It's now 'bhojan mantra' for MP schools

The Madhya Pradesh government has directed that students have to recite a \'bhojan mantra\' before taking midday meals.

Published: 01st August 2009 03:32 PM  |   Last Updated: 15th May 2012 09:26 PM   |  A+A-

BHOPAL: Two years after introducing 'surya namaskar' in schools, the Madhya Pradesh government has now directed that students in state-run schools have to recite a 'bhojan mantra' - perceived by many Muslims as a Hindu chant - before partaking of midday meals.

"The schoolchildren in the state will have to recite the 'bhojan mantra' before their midday meals. This will come into force from Sep 5 - Teacher's Day this year," says a notice from state School Education Minister Archana Chitnis.

The directive has stirred controversy as many Muslims say the imposition of such a chant is against the religious freedom of minorities.

The mantra is, "Anna grahan karne se pehle, vichar man mein karna hai; Kis hetu se is sharir ka rakshan poshan karna hai; Hey parmeshwar, ek prarthana nitya tumhare charnon mein; Lag jaaye tan man dhan mera, matr bhumi ki sewa mein."

Translated into English it means: "Before eating, let us think why we have to nourish and take care of our bodies. Oh lord, this is a daily prayer to you that my body, mind and wealth be used in the service of the motherland).

Minister Chitnis said, "The mantra would be recited in all schools without any discrimination on grounds of caste and creed. It will be made mandatory for all wards availing themselves of government-run midday meals," she said.

"First the teachers would be taught the mantra at training sessions, so they can propagate it correctly among students," Chitnis told IANS over phone.

She denied the charge that the mantra had a 'saffron' agenda.

An education department official said: "The minister has already directed her department which, without losing any time, has started preparing for teaching the mantra to teachers in August and September."
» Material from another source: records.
@[simp] theorem State.modTask_mem (u : Nat) (f : Task → Task) : (s.modTask u f).mem = s.mem := rfl
@[simp] theorem State.modTask_l2 (u : Nat) (f : Task → Task) : (s.modTask u f).l2 = s.l2 := rfl
@[simp] theorem State.modTask_syncLines (u : Nat) (f : Task → Task) : (s.modTask u f).syncLines = s.syncLines := rfl
@[simp] theorem State.modTask_cores (u : Nat) (f : Task → Task) : (s.modTask u f).cores = s.cores := rfl
@[simp] theorem State.modTask_teams (u : Nat) (f : Task → Task) : (s.modTask u f).teams = s.teams := rfl
@[simp] theorem State.modTask_ops (u : Nat) (f : Task → Task) : (s.modTask u f).ops = s.ops := rfl
@[simp] theorem State.modTask_launches (u : Nat) (f : Task → Task) : (s.modTask u f).launches = s.launches := rfl
@[simp] theorem State.modTask_traces (u : Nat) (f : Task → Task) : (s.modTask u f).traces = s.traces := rfl
@[simp] theorem State.modTask_props (u : Nat) (f : Task → Task) : (s.modTask u f).props = s.props := rfl
@[simp] theorem State.modTask_claims (u : Nat) (f : Task → Task) : (s.modTask u f).claims = s.claims := rfl
@[simp] theorem State.modTask_backingBase (u : Nat) (f : Task → Task) : (s.modTask u f).backingBase = s.backingBase := rfl
@[simp] theorem State.modTask_backingEntries (u : Nat) (f : Task → Task) : (s.modTask u f).backingEntries = s.backingEntries := rfl
@[simp] theorem State.modTask_contexts (u : Nat) (f : Task → Task) : (s.modTask u f).contexts = s.contexts := rfl
@[simp] theorem State.modTask_queues (u : Nat) (f : Task → Task) : (s.modTask u f).queues = s.queues := rfl
@[simp] theorem State.modTask_rrLast (u : Nat) (f : Task → Task) : (s.modTask u f).rrLast = s.rrLast := rfl
@[simp] theorem State.modTask_launchedOnce (u : Nat) (f : Task → Task) : (s.modTask u f).launchedOnce = s.launchedOnce := rfl
@[simp] theorem State.modTask_hostCommands (u : Nat) (f : Task → Task) : (s.modTask u f).hostCommands = s.hostCommands := rfl
@[simp] theorem State.modTask_cmdDone (u : Nat) (f : Task → Task) : (s.modTask u f).cmdDone = s.cmdDone := rfl
@[simp] theorem State.modTask_cmdStat (u : Nat) (f : Task → Task) : (s.modTask u f).cmdStat = s.cmdStat := rfl
@[simp] theorem State.modTask_mc (u : Nat) (f : Task → Task) : (s.modTask u f).mc = s.mc := rfl
@[simp] theorem State.modTask_fq (u : Nat) (f : Task → Task) : (s.modTask u f).fq = s.fq := rfl
@[simp] theorem State.modTask_edCtx (u : Nat) (f : Task → Task) : (s.modTask u f).edCtx = s.edCtx := rfl
@[simp] theorem State.modTask_edCount (u : Nat) (f : Task → Task) : (s.modTask u f).edCount = s.edCount := rfl
@[simp] theorem State.modTask_msix (u : Nat) (f : Task → Task) : (s.modTask u f).msix = s.msix := rfl
@[simp] theorem State.modTask_hostReads (u : Nat) (f : Task → Task) : (s.modTask u f).hostReads = s.hostReads := rfl
@[simp] theorem State.modTask_apertures (u : Nat) (f : Task → Task) : (s.modTask u f).apertures = s.apertures := rfl
@[simp] theorem State.modTask_remotes (u : Nat) (f : Task → Task) : (s.modTask u f).remotes = s.remotes := rfl
@[simp] theorem State.modTask_unitFetched (u : Nat) (f : Task → Task) : (s.modTask u f).unitFetched = s.unitFetched := rfl
@[simp] theorem State.modTask_unitFailed (u : Nat) (f : Task → Task) : (s.modTask u f).unitFailed = s.unitFailed := rfl
@[simp] theorem State.modTask_unitWrites (u : Nat) (f : Task → Task) : (s.modTask u f).unitWrites = s.unitWrites := rfl
@[simp] theorem State.modTask_outPackets (u : Nat) (f : Task → Task) : (s.modTask u f).outPackets = s.outPackets := rfl
@[simp] theorem State.modTask_walks (u : Nat) (f : Task → Task) : (s.modTask u f).walks = s.walks := rfl
@[simp] theorem State.modTask_invals (u : Nat) (f : Task → Task) : (s.modTask u f).invals = s.invals := rfl
@[simp] theorem State.modTask_faults (u : Nat) (f : Task → Task) : (s.modTask u f).faults = s.faults := rfl
@[simp] theorem State.modTask_audits (u : Nat) (f : Task → Task) : (s.modTask u f).audits = s.audits := rfl
@[simp] theorem State.modTask_arrayErrors (u : Nat) (f : Task → Task) : (s.modTask u f).arrayErrors = s.arrayErrors := rfl
@[simp] theorem State.modTask_island (u : Nat) (f : Task → Task) : (s.modTask u f).island = s.island := rfl
@[simp] theorem State.modTask_inbox (u : Nat) (f : Task → Task) : (s.modTask u f).inbox = s.inbox := rfl
@[simp] theorem State.modTask_agenda (u : Nat) (f : Task → Task) : (s.modTask u f).agenda = s.agenda := rfl
@[simp] theorem State.modTask_cur (u : Nat) (f : Task → Task) : (s.modTask u f).cur = s.cur := rfl
@[simp] theorem State.modTask_tick (u : Nat) (f : Task → Task) : (s.modTask u f).tick = s.tick := rfl
@[simp] theorem State.modTask_nextUid (u : Nat) (f : Task → Task) : (s.modTask u f).nextUid = s.nextUid := rfl

@[simp] theorem State.modCore_mem (c : Nat) (f : Core → Core) : (s.modCore c f).mem = s.mem := rfl
@[simp] theorem State.modCore_l2 (c : Nat) (f : Core → Core) : (s.modCore c f).l2 = s.l2 := rfl
@[simp] theorem State.modCore_syncLines (c : Nat) (f : Core → Core) : (s.modCore c f).syncLines = s.syncLines := rfl
@[simp] theorem State.modCore_teams (c : Nat) (f : Core → Core) : (s.modCore c f).teams = s.teams := rfl
@[simp] theorem State.modCore_ops (c : Nat) (f : Core → Core) : (s.modCore c f).ops = s.ops := rfl
@[simp] theorem State.modCore_launches (c : Nat) (f : Core → Core) : (s.modCore c f).launches = s.launches := rfl
@[simp] theorem State.modCore_tasks (c : Nat) (f : Core → Core) : (s.modCore c f).tasks = s.tasks := rfl
@[simp] theorem State.modCore_traces (c : Nat) (f : Core → Core) : (s.modCore c f).traces = s.traces := rfl
@[simp] theorem State.modCore_props (c : Nat) (f : Core → Core) : (s.modCore c f).props = s.props := rfl
@[simp] theorem State.modCore_claims (c : Nat) (f : Core → Core) : (s.modCore c f).claims = s.claims := rfl
@[simp] theorem State.modCore_backingBase (c : Nat) (f : Core → Core) : (s.modCore c f).backingBase = s.backingBase := rfl
@[simp] theorem State.modCore_backingEntries (c : Nat) (f : Core → Core) : (s.modCore c f).backingEntries = s.backingEntries := rfl
@[simp] theorem State.modCore_contexts (c : Nat) (f : Core → Core) : (s.modCore c f).contexts = s.contexts := rfl
@[simp] theorem State.modCore_queues (c : Nat) (f : Core → Core) : (s.modCore c f).queues = s.queues := rfl
@[simp] theorem State.modCore_rrLast (c : Nat) (f : Core → Core) : (s.modCore c f).rrLast = s.rrLast := rfl
@[simp] theorem State.modCore_launchedOnce (c : Nat) (f : Core → Core) : (s.modCore c f).launchedOnce = s.launchedOnce := rfl
@[simp] theorem State.modCore_hostCommands (c : Nat) (f : Core → Core) : (s.modCore c f).hostCommands = s.hostCommands := rfl
@[simp] theorem State.modCore_cmdDone (c : Nat) (f : Core → Core) : (s.modCore c f).cmdDone = s.cmdDone := rfl
@[simp] theorem State.modCore_cmdStat (c : Nat) (f : Core → Core) : (s.modCore c f).cmdStat = s.cmdStat := rfl
@[simp] theorem State.modCore_mc (c : Nat) (f : Core → Core) : (s.modCore c f).mc = s.mc := rfl
@[simp] theorem State.modCore_fq (c : Nat) (f : Core → Core) : (s.modCore c f).fq = s.fq := rfl
@[simp] theorem State.modCore_edCtx (c : Nat) (f : Core → Core) : (s.modCore c f).edCtx = s.edCtx := rfl
@[simp] theorem State.modCore_edCount (c : Nat) (f : Core → Core) : (s.modCore c f).edCount = s.edCount := rfl
@[simp] theorem State.modCore_msix (c : Nat) (f : Core → Core) : (s.modCore c f).msix = s.msix := rfl
@[simp] theorem State.modCore_hostReads (c : Nat) (f : Core → Core) : (s.modCore c f).hostReads = s.hostReads := rfl
@[simp] theorem State.modCore_apertures (c : Nat) (f : Core → Core) : (s.modCore c f).apertures = s.apertures := rfl
@[simp] theorem State.modCore_remotes (c : Nat) (f : Core → Core) : (s.modCore c f).remotes = s.remotes := rfl
@[simp] theorem State.modCore_unitFetched (c : Nat) (f : Core → Core) : (s.modCore c f).unitFetched = s.unitFetched := rfl
@[simp] theorem State.modCore_unitFailed (c : Nat) (f : Core → Core) : (s.modCore c f).unitFailed = s.unitFailed := rfl
@[simp] theorem State.modCore_unitWrites (c : Nat) (f : Core → Core) : (s.modCore c f).unitWrites = s.unitWrites := rfl
@[simp] theorem State.modCore_outPackets (c : Nat) (f : Core → Core) : (s.modCore c f).outPackets = s.outPackets := rfl
@[simp] theorem State.modCore_walks (c : Nat) (f : Core → Core) : (s.modCore c f).walks = s.walks := rfl
@[simp] theorem State.modCore_invals (c : Nat) (f : Core → Core) : (s.modCore c f).invals = s.invals := rfl
@[simp] theorem State.modCore_faults (c : Nat) (f : Core → Core) : (s.modCore c f).faults = s.faults := rfl
@[simp] theorem State.modCore_audits (c : Nat) (f : Core → Core) : (s.modCore c f).audits = s.audits := rfl
@[simp] theorem State.modCore_arrayErrors (c : Nat) (f : Core → Core) : (s.modCore c f).arrayErrors = s.arrayErrors := rfl
@[simp] theorem State.modCore_island (c : Nat) (f : Core → Core) : (s.modCore c f).island = s.island := rfl
@[simp] theorem State.modCore_inbox (c : Nat) (f : Core → Core) : (s.modCore c f).inbox = s.inbox := rfl
@[simp] theorem State.modCore_agenda (c : Nat) (f : Core → Core) : (s.modCore c f).agenda = s.agenda := rfl
@[simp] theorem State.modCore_cur (c : Nat) (f : Core → Core) : (s.modCore c f).cur = s.cur := rfl
@[simp] theorem State.modCore_tick (c : Nat) (f : Core → Core) : (s.modCore c f).tick = s.tick := rfl
@[simp] theorem State.modCore_nextUid (c : Nat) (f : Core → Core) : (s.modCore c f).nextUid = s.nextUid := rfl

@[simp] theorem State.modTrace_mem (c : Nat) (f : Trace → Trace) : (s.modTrace c f).mem = s.mem := rfl
@[simp] theorem State.modTrace_l2 (c : Nat) (f : Trace → Trace) : (s.modTrace c f).l2 = s.l2 := rfl
@[simp] theorem State.modTrace_syncLines (c : Nat) (f : Trace → Trace) : (s.modTrace c f).syncLines = s.syncLines := rfl
@[simp] theorem State.modTrace_cores (c : Nat) (f : Trace → Trace) : (s.modTrace c f).cores = s.cores := rfl
@[simp] theorem State.modTrace_teams (c : Nat) (f : Trace → Trace) : (s.modTrace c f).teams = s.teams := rfl
@[simp] theorem State.modTrace_ops (c : Nat) (f : Trace → Trace) : (s.modTrace c f).ops = s.ops := rfl
@[simp] theorem State.modTrace_launches (c : Nat) (f : Trace → Trace) : (s.modTrace c f).launches = s.launches := rfl
@[simp] theorem State.modTrace_tasks (c : Nat) (f : Trace → Trace) : (s.modTrace c f).tasks = s.tasks := rfl
@[simp] theorem State.modTrace_props (c : Nat) (f : Trace → Trace) : (s.modTrace c f).props = s.props := rfl
@[simp] theorem State.modTrace_claims (c : Nat) (f : Trace → Trace) : (s.modTrace c f).claims = s.claims := rfl
@[simp] theorem State.modTrace_backingBase (c : Nat) (f : Trace → Trace) : (s.modTrace c f).backingBase = s.backingBase := rfl
@[simp] theorem State.modTrace_backingEntries (c : Nat) (f : Trace → Trace) : (s.modTrace c f).backingEntries = s.backingEntries := rfl
@[simp] theorem State.modTrace_contexts (c : Nat) (f : Trace → Trace) : (s.modTrace c f).contexts = s.contexts := rfl
@[simp] theorem State.modTrace_queues (c : Nat) (f : Trace → Trace) : (s.modTrace c f).queues = s.queues := rfl
@[simp] theorem State.modTrace_rrLast (c : Nat) (f : Trace → Trace) : (s.modTrace c f).rrLast = s.rrLast := rfl
@[simp] theorem State.modTrace_launchedOnce (c : Nat) (f : Trace → Trace) : (s.modTrace c f).launchedOnce = s.launchedOnce := rfl
@[simp] theorem State.modTrace_hostCommands (c : Nat) (f : Trace → Trace) : (s.modTrace c f).hostCommands = s.hostCommands := rfl
@[simp] theorem State.modTrace_cmdDone (c : Nat) (f : Trace → Trace) : (s.modTrace c f).cmdDone = s.cmdDone := rfl
@[simp] theorem State.modTrace_cmdStat (c : Nat) (f : Trace → Trace) : (s.modTrace c f).cmdStat = s.cmdStat := rfl
@[simp] theorem State.modTrace_mc (c : Nat) (f : Trace → Trace) : (s.modTrace c f).mc = s.mc := rfl
@[simp] theorem State.modTrace_fq (c : Nat) (f : Trace → Trace) : (s.modTrace c f).fq = s.fq := rfl
@[simp] theorem State.modTrace_edCtx (c : Nat) (f : Trace → Trace) : (s.modTrace c f).edCtx = s.edCtx := rfl
@[simp] theorem State.modTrace_edCount (c : Nat) (f : Trace → Trace) : (s.modTrace c f).edCount = s.edCount := rfl
@[simp] theorem State.modTrace_msix (c : Nat) (f : Trace → Trace) : (s.modTrace c f).msix = s.msix := rfl
@[simp] theorem State.modTrace_hostReads (c : Nat) (f : Trace → Trace) : (s.modTrace c f).hostReads = s.hostReads := rfl
@[simp] theorem State.modTrace_apertures (c : Nat) (f : Trace → Trace) : (s.modTrace c f).apertures = s.apertures := rfl
@[simp] theorem State.modTrace_remotes (c : Nat) (f : Trace → Trace) : (s.modTrace c f).remotes = s.remotes := rfl
@[simp] theorem State.modTrace_unitFetched (c : Nat) (f : Trace → Trace) : (s.modTrace c f).unitFetched = s.unitFetched := rfl
@[simp] theorem State.modTrace_unitFailed (c : Nat) (f : Trace → Trace) : (s.modTrace c f).unitFailed = s.unitFailed := rfl
@[simp] theorem State.modTrace_unitWrites (c : Nat) (f : Trace → Trace) : (s.modTrace c f).unitWrites = s.unitWrites := rfl
@[simp] theorem State.modTrace_outPackets (c : Nat) (f : Trace → Trace) : (s.modTrace c f).outPackets = s.outPackets := rfl
@[simp] theorem State.modTrace_walks (c : Nat) (f : Trace → Trace) : (s.modTrace c f).walks = s.walks := rfl
@[simp] theorem State.modTrace_invals (c : Nat) (f : Trace → Trace) : (s.modTrace c f).invals = s.invals := rfl
@[simp] theorem State.modTrace_faults (c : Nat) (f : Trace → Trace) : (s.modTrace c f).faults = s.faults := rfl
@[simp] theorem State.modTrace_audits (c : Nat) (f : Trace → Trace) : (s.modTrace c f).audits = s.audits := rfl
@[simp] theorem State.modTrace_arrayErrors (c : Nat) (f : Trace → Trace) : (s.modTrace c f).arrayErrors = s.arrayErrors := rfl
@[simp] theorem State.modTrace_island (c : Nat) (f : Trace → Trace) : (s.modTrace c f).island = s.island := rfl
@[simp] theorem State.modTrace_inbox (c : Nat) (f : Trace → Trace) : (s.modTrace c f).inbox = s.inbox := rfl
@[simp] theorem State.modTrace_agenda (c : Nat) (f : Trace → Trace) : (s.modTrace c f).agenda = s.agenda := rfl
@[simp] theorem State.modTrace_cur (c : Nat) (f : Trace → Trace) : (s.modTrace c f).cur = s.cur := rfl
@[simp] theorem State.modTrace_tick (c : Nat) (f : Trace → Trace) : (s.modTrace c f).tick = s.tick := rfl
@[simp] theorem State.modTrace_nextUid (c : Nat) (f : Trace → Trace) : (s.modTrace c f).nextUid = s.nextUid := rfl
"Preparations are on and about 1,000 teachers of higher secondary (up to Class 12) and 3,000 teachers of high school (up to Class 10) will participate in the training," said the official.

But Muslims in the state are not amused.

"Asking children to recite the mantra before midday meals is unconstitutional. It is unacceptable not only to Muslims but also to other religious minorities," said Irshad Ali Khan, member of the Majlis-e-Shoora, a Muslim body.

"We will urge the government to withdraw such a diktat."

Muslim Tehwar Committee chief Ausaf Shahmiri Khurram also opposed the directive saying, "The order infringes the religious freedom of minorities."

Madhya Pradesh Jamaat-e-Islami Hind spokesman Anwar Shafi claimed it was against the belief of Muslims. "The Muslim community recites 'Bismillah' before having meals and under no circumstances would recite the 'bhojan mantra' as directed by the minister," he said.

Several Muslim organisations and leaders - including Hafiz Saghir Jilani Chishti of Jamiat Ulema Chishtia, Maulana Javed of Jamiat Ahle Quraish and Muslim Raeen Panchayat's Noorul Islam - have decided to opppose the move unitedly.

Describing it as an attempt to saffronise the education system, the opposition Congress has also criticised the move. "India is a secular country where every individual has the right to live as per his/her religious beliefs," Congress spokesman Arvind Malviya said.

"The midday meal is a central scheme and the state government has no right to implement its agenda on it by asking teachers and students to recite bhojan mantra," he said.

"Instead of dividing the community, the government should focus on providing quality and nutritious food to children and check malnutrition deaths in the state," he said.

Another Congress leader, Noori Khan, said, "Chief Minister Shivraj Singh Chouhan and Education Minister Archana Chitnis could recite whatever they like while taking lunch at their homes, but they don't have any right to impose their will on students."

The decision to introduce the yogic exercise of surya namaskar in schools had also been opposed by minority community organisations. Later, it was made optional.